# Der einstieg in Java



## FastProg (21. November 2004)

Hi Leute,

bin in Java ein totaler anfänger, hab mir das SDK herruntergeladen und möchte Anwendungen mit Java programmieren. Also Anwendungen zu programmieren ist für mich überhaupt nichts neues, nur das Java   .Naja, jetzt hab ich halt einige fragen, da ich nicht wirklich weiß anzufangen.

1.Gibt es irgend eine gute IDE für Java, in der es einen Form Designer gibt?
Oder eine Andere möglichkeit per Designer eine Form in Java zu bekommen?

2.Wenn ich jetzt eine Anwendung mit Java programmieren würde, würde diese auch ohne Probleme auf Linux oder Mac laufen? oder müsste ich dafür einiges um programmieren?

3.Das Kompilieren    , gibt es da eine gute möglichkeit, läuft das dann auch unter allen OS´s?

4.Was hat es mit den PlugIn´s für einige Java IDE´s auf sich? wenn man jetzt eine Anwendung unter Windows mit einen PlugIn programmiert, es kompilieren will und dann unter Linux starten, ist dies möglich?

5.Gibt es gute Seiten wo vielleicht beschrieben wird wie man kleine Anwendungen mit Java schreibt, vielleicht kleine Chat-Programme oder IRC-Clients...

6.Was gibt es noch wichtig was man über Java wissen muss?

So glaube, das sind richtig viele Java Anfänger fragen  


mfg.
FastProg


----------



## hpvw (21. November 2004)

zu 1:
Ich bin mit Eclipse höchstzufrieden. http://www.eclipse.org
Kost nix, ist selbst in Java geschrieben.

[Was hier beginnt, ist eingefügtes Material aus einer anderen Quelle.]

-- ==== Sys2Proof/Machine/Wire.lean ====
section
/-! DEFINITION. The port link (spec/09): transactions on a port's wires, the frame receiver, FETCH, PEEK and PORT RESET. -/

namespace Sys2Proof.Machine

/-! ### PORT RESET (R71, R72, R184) -/

def detachWaiter (p : PortId) (w : Waiter) : Waiter := if w.port == p then { w with detached := true } else w

/-- The READ of a port's read job goes on as detached work (R71, R134). -/
def detachJob (p : PortId) : Job → Job
  | .read j => .read (if j.port == p then { j with detached := true } else j)
  | .flush j => .flush j
  | .checkpoint j => .checkpoint j
  | .identify j => .identify j

/-- The work a port leaves behind: its waiting READs are dropped, its started requests are detached (R71). -/
def State.detachWork (s : State) (p : PortId) : State :=
  { s with
    sched := { s.sched.setWait p [] with job := s.sched.job.map (detachJob p) }
    staging := { s.staging with
      wtWaiters := s.staging.wtWaiters.map fun w => if w.port == p then { w with detached := true } else w
      flushWaiters := s.staging.flushWaiters.map fun w => if w.port == p then { w with detached := true } else w }
    link := { s.link with restartWaiters := s.link.restartWaiters.map (detachWaiter p) }
    service := { s.service with quiesce := s.service.quiesce.map fun q => { q with waiters := q.waiters.map (detachWaiter p) } } }

/-- The port unit after steps 1 and 2 of R72; the record of SDO is the model's own and stays. -/
def PortUnit.emptied (u : PortUnit) : PortUnit := { PortUnit.coldReset with online := u.online, sdo := u.sdo }

/-- No frame of a port's queue is older than the event in hand. -/
def State.clearBase (s : State) : PortId → State
  | .A => { s with event := { s.event with baseA := 0 } }
  | .B => { s with event := { s.event with baseB := 0 } }

/-- A PORT RESET takes effect (R71, R72). Where it discards the last drained READ, the apply of R41 is a step after it in its event,
so that at the other port PEER (OFFLINE) stands before the HOLD_LOST and OUTCOME (APPLIED) of the apply, which the spec does not
order (DESIGN CHOICE, log 33). -/
def State.portReset (s : State) (p : PortId) : State :=
  let emptied := ((s.detachWork p).updPort p PortUnit.emptied).clearBase p
  if (s.port p).online then emptied.goOffline p else emptied

/-! ### FETCH (R55, R180, R181) -/

/-- The head frame has been clocked out whole: it leaves the queue, and the record of a completion leaves the list. -/
def PortUnit.removeHead (u : PortUnit) : PortUnit :=
  match u.queue with
  | [] => u
  | .completion c :: rest => { u with queue := rest, requests := u.requests.filter fun r => r.tag != c.tag }
  | .notice .. :: rest => { u with queue := rest }

/-- The frames older than the event in hand are one fewer. -/
def State.lowerBase (s : State) : PortId → State
  | .A => { s with event := { s.event with baseA := s.event.baseA - 1 } }
  | .B => { s with event := { s.event with baseB := s.event.baseB - 1 } }

/-- The frame that a FETCH chooses: the head frame with its more-queued flag, or an EMPTY frame (R180). -/
def PortUnit.chosenFrame (u : PortUnit) : List Byte :=
  match u.queue with
  | [] => emptyFrame
  | f :: rest => frameBytes f (!rest.isEmpty)

/-- Bits shifted out in a run of clocks: `count` bits of the frame from a position, 0 after its end (R180, R182). -/
def shiftOut (bytes : List Byte) (position count : Nat) : List Bool :=
  ((bitsOfBytes bytes).drop position).take count ++
    List.replicate (count - ((bitsOfBytes bytes).length - position)) false

/-! ### PEEK (R182) -/

/-- The status bytes taken when the shift position is reached: each as its first bit is shifted out. -/
def State.peekTaken (s : State) (p : PortId) (taken : List Byte) (position : Nat) : List Byte :=
  let due := min 4 (position / 8 + 1)
  taken ++ ((List.range due).drop taken.length).map (peekByte (s.port p) s.service.state (s.port p.other).online)

/-- The flags that byte 4 shows set, to be cleared at its last bit. -/
def PortUnit.shown (u : PortUnit) (before : List Byte) (after : List Byte) (toClear : Sticky) : Sticky :=
  if before.length < 4 ∧ 4 ≤ after.length then u.flags else toClear

/-! ### The frame receiver (R176) -/

def State.setReceiver (s : State) (p : PortId) (r : Receiver) : State := s.updPort p fun u => { u with receiver := r }

/-- SDO carries these further bits (log 11). -/
def State.addSdo (s : State) (p : PortId) (bits : List Bool) : State := s.updPort p fun u => { u with sdo := u.sdo ++ bits }

/-- SEL# has fallen and this many bits have been clocked, all of them with SDO at 0 (R175, log 11). -/
def State.silent (s : State) (p : PortId) (count : Nat) : State :=
  s.updPort p fun u => { u with sdo := List.replicate count false }

/-- A run of clocks for which R175 gives SDO no value: each bit is a free value (log 11). -/
def State.stray (s : State) (p : PortId) (count : Nat) : State :=
  { s.addSdo p ((List.range count).map fun k => Config.strayBit (s.choices + k)) with choices := s.choices + count }

/-- The eighth bit of the type byte is sampled (R175, R176, R180, R182); SDO was 0 at all eight. -/
def State.typeByteSampled (s : State) (p : PortId) (b : Byte) : State :=
  let t := s.silent p 8
  if b = 0xB1 then t.setReceiver p (.receiving [])
  else if b = 0xB2 then t.setReceiver p (.sending (s.port p).chosenFrame (!(s.port p).queue.isEmpty) 0)
  else if b = 0xB3 then t.setReceiver p (.peeking (s.peekTaken p [] 0) 0 Sticky.clear)
  else if b = 0xB4 then t.setReceiver p .resetArmed
  else (t.updPort p PortUnit.setFrameError).setReceiver p (.ignoring .unknownType)

/-- Clocks of a FETCH (R180, R181). -/
def State.clockFetch (s : State) (p : PortId) (frame : List Byte) (queued : Bool) (position count : Nat) : State :=
  let moved := (s.addSdo p (shiftOut frame position count)).setReceiver p (.sending frame queued (position + count))
  if queued && decide (position < 8 * frame.length) && decide (8 * frame.length ≤ position + count) then
    (moved.updPort p PortUnit.removeHead).lowerBase p
  else moved

/-- Clocks of a PEEK (R182). -/
def State.clockPeek (s : State) (p : PortId) (bytes : List Byte) (position : Nat) (toClear : Sticky) (count : Nat) : State :=
  let taken := s.peekTaken p bytes (position + count)
  let clear := (s.port p).shown bytes taken toClear
  let moved := (s.addSdo p (shiftOut taken position count)).setReceiver p (.peeking taken (position + count) clear)
  if position < 32 ∧ 32 ≤ position + count then moved.updPort p fun u => { u with flags := u.flags.clearing clear } else moved

/-- Clocks in IGNORING (R175): 0 after an unknown type byte. -/
def State.clockIgnored (s : State) (p : PortId) (count : Nat) : Ignored → State
  | .unknownType => s.addSdo p (List.replicate count false)
  | .clockedReset => s.stray p count
  | .sinceColdReset => s.stray p count

/-- A run of clocks after the type byte, with the levels of SDI (R175, R176). -/
def State.clockData (s : State) (p : PortId) (sdi : List Bool) : State :=
  match (s.port p).receiver with
  | .receiving bits => (s.addSdo p (List.replicate sdi.length false)).setReceiver p (.receiving (bits ++ sdi))
  | .sending frame queued position => s.clockFetch p frame queued position sdi.length
  | .peeking bytes position toClear => s.clockPeek p bytes position toClear sdi.length
  | .resetArmed => if sdi.isEmpty then s else (s.stray p sdi.length).setReceiver p (.ignoring .clockedReset)
  | .ignoring why => s.clockIgnored p sdi.length why
  | .idle | .typing _ => s

/-- SEL# falls and bits are clocked in; the first eight are the type byte (R175, R176). -/
def State.openWith (s : State) (p : PortId) (bits : List Bool) : State :=
  if bits.length < 8 then (s.silent p bits.length).setReceiver p (.typing bits)
  else (s.typeByteSampled p (byteOfBits (bits.take 8))).clockData p (bits.drop 8)

/-- SEL# rises in RECEIVING: the frame is judged (R178), and a good one meets the request list (R54). -/
def State.judgeFrame (s : State) (p : PortId) (bits : List Bool) : State :=
  match submitVerdict bits with
  | some (tag, q) => s.takeSubmit p tag q
  | none => s.updPort p PortUnit.setFrameError

/-- SEL# rises (R176, R178, R184). -/
def State.selectRises (s : State) (p : PortId) : State :=
  let idle := s.setReceiver p .idle
  match (s.port p).receiver with
  | .idle => s
  | .typing bits => if bits.isEmpty then idle else idle.updPort p PortUnit.setFrameError
  | .receiving bits => idle.judgeFrame p bits
  | .sending .. => idle
  | .peeking .. => idle
  | .resetArmed => idle.portReset p
  | .ignoring .clockedReset => idle.updPort p PortUnit.setFrameError
  | .ignoring .unknownType => idle
  | .ignoring .sinceColdReset => idle

/-- Before SEL# can fall it has risen: a transaction left open ends first, in an event of its own (log 10). -/
def State.closeOpen (s : State) (p : PortId) : State :=
  if (s.port p).receiver = .idle then s else (s.selectRises p).settle.openEvent

/-- A portion of a transaction whose type byte is `b` (R175, log 10). -/
def State.transact (s : State) (p : PortId) (b : Byte) (io : Portion) : State :=
  let begun := if io.opens then (s.closeOpen p).typeByteSampled p b else s
  let clocked := begun.clockData p io.sdi
  if io.closes then clocked.selectRises p else clocked

/-- A whole transaction whose first bits are these, shorter than a type byte or not. -/
def State.transactBits (s : State) (p : PortId) (bits : List Bool) : State :=
  (((s.closeOpen p).openWith p bits)).selectRises p

/-- A whole SUBMIT transaction with a good frame, SDO at 0 throughout; it is taken when SEL# rises (R175, R178). -/
def State.submit (s : State) (p : PortId) (tag : Byte) (q : Request) : State :=
  ((s.closeOpen p).silent p (8 * (1 + frameLength q))).takeSubmit p tag q

end Sys2Proof.Machine
end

Hat aber 'ne Install und 'ne exe für Windows.
Bietet Code Completion etc. was man halt so kennt.
Aber eines der wichtigsten Features, was ich bisher nirgends gesehen hatte, ist automatische Fehlerkorrektur bzw. Lösungsvorschläge, die auf Knopfdruck eingefügt werden. Z.B. Subklasse erstellen, Fehler Superklasse gibts nicht, dann legt er sie Dir an..
Eclipse ist mit PlugIns erweiterbar.
Insbesondere das Eclipse-UML gefällt mir sehr, da Du Live im UML-Diagramm und Code arbeiten kannst.
Es gibt angeblich auch ein PlugIn für "Fensterzusammenbauen". Das habe ich aber noch nicht getestet. Ich weiß lieber selbst, was in meinen Fenstern passiert, und wie mein Code strukturiert ist. Aprpos Struktur, Eclipse macht automatisch Codeformatting, also Einrücken und so. Haben andere zwar auch, habe ich aber das erste mal in Eclipse gesehen.
Strg+Space und Strg+1 sind meine besten Freunde, in Eclipse muss man nicht mehr viel selber tippen, selbst Parameter von Funktionen kann er raten.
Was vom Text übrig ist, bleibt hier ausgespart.